**Available data**
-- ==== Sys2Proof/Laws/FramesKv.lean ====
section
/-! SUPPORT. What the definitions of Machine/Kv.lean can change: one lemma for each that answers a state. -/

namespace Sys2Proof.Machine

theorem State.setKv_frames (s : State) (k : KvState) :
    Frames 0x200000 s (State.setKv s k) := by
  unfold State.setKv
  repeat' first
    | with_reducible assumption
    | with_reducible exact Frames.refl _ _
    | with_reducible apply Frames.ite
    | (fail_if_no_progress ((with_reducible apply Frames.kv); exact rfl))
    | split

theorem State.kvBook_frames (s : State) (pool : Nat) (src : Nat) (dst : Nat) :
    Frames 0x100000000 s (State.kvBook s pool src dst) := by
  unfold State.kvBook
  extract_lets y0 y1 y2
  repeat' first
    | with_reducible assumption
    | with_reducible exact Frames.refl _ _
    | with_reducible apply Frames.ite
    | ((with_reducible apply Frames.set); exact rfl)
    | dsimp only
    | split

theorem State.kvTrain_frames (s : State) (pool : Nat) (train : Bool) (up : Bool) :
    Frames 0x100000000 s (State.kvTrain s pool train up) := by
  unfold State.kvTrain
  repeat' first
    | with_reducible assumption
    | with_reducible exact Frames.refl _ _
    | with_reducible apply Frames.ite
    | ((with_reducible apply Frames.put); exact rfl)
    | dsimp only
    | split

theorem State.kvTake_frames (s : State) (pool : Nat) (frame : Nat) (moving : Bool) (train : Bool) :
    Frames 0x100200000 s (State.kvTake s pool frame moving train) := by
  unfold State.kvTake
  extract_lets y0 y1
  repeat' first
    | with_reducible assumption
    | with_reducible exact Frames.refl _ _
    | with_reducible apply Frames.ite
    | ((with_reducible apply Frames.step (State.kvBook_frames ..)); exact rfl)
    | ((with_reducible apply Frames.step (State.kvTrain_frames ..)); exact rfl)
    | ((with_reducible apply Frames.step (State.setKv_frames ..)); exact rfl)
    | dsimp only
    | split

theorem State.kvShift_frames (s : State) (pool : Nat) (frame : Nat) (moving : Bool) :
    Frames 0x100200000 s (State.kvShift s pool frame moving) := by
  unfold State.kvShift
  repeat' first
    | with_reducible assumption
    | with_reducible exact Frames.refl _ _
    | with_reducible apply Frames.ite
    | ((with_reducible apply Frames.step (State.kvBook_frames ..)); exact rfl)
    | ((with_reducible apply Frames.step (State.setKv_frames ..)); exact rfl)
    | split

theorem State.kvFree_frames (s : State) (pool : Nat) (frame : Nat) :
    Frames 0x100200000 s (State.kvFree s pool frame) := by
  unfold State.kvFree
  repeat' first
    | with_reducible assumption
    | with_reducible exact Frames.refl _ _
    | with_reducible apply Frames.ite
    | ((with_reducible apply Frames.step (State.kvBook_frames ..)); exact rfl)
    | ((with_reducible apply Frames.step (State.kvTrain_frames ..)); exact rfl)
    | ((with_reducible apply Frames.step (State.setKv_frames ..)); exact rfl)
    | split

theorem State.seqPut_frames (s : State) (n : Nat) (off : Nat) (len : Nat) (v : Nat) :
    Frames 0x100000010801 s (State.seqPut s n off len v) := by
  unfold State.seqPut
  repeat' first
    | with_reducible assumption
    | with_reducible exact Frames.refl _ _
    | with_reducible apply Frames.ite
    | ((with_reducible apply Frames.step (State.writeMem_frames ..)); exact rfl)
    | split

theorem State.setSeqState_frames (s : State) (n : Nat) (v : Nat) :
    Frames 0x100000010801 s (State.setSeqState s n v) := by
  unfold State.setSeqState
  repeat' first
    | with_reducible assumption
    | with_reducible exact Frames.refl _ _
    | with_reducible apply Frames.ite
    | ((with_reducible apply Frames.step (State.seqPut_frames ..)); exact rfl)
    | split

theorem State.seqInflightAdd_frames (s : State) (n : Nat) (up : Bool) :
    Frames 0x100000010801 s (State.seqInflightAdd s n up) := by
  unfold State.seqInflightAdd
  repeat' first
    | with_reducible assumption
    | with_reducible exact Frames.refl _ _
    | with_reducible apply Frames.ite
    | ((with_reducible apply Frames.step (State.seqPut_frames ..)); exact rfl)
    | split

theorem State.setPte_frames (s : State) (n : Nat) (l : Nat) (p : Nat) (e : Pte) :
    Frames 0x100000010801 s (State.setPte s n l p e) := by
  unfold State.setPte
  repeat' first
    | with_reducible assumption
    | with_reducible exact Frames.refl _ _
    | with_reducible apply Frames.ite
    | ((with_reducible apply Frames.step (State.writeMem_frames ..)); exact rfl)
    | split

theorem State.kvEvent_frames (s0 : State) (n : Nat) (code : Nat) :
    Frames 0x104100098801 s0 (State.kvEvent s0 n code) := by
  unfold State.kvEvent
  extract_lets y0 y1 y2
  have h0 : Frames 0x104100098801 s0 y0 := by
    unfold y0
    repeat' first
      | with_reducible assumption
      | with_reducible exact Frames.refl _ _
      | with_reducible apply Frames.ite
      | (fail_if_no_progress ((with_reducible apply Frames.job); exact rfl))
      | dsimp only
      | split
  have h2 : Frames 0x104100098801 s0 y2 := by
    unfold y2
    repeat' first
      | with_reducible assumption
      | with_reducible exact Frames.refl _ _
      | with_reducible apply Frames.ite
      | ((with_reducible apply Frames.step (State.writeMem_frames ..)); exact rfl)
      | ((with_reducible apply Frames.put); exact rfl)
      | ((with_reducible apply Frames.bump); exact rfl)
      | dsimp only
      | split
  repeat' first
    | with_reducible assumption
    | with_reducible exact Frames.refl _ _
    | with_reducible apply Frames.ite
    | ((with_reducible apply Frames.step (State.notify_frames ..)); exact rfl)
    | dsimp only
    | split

**Assignment**
From the data above, count the lines that hold the string "code". Reply with only that number.

**Output**
2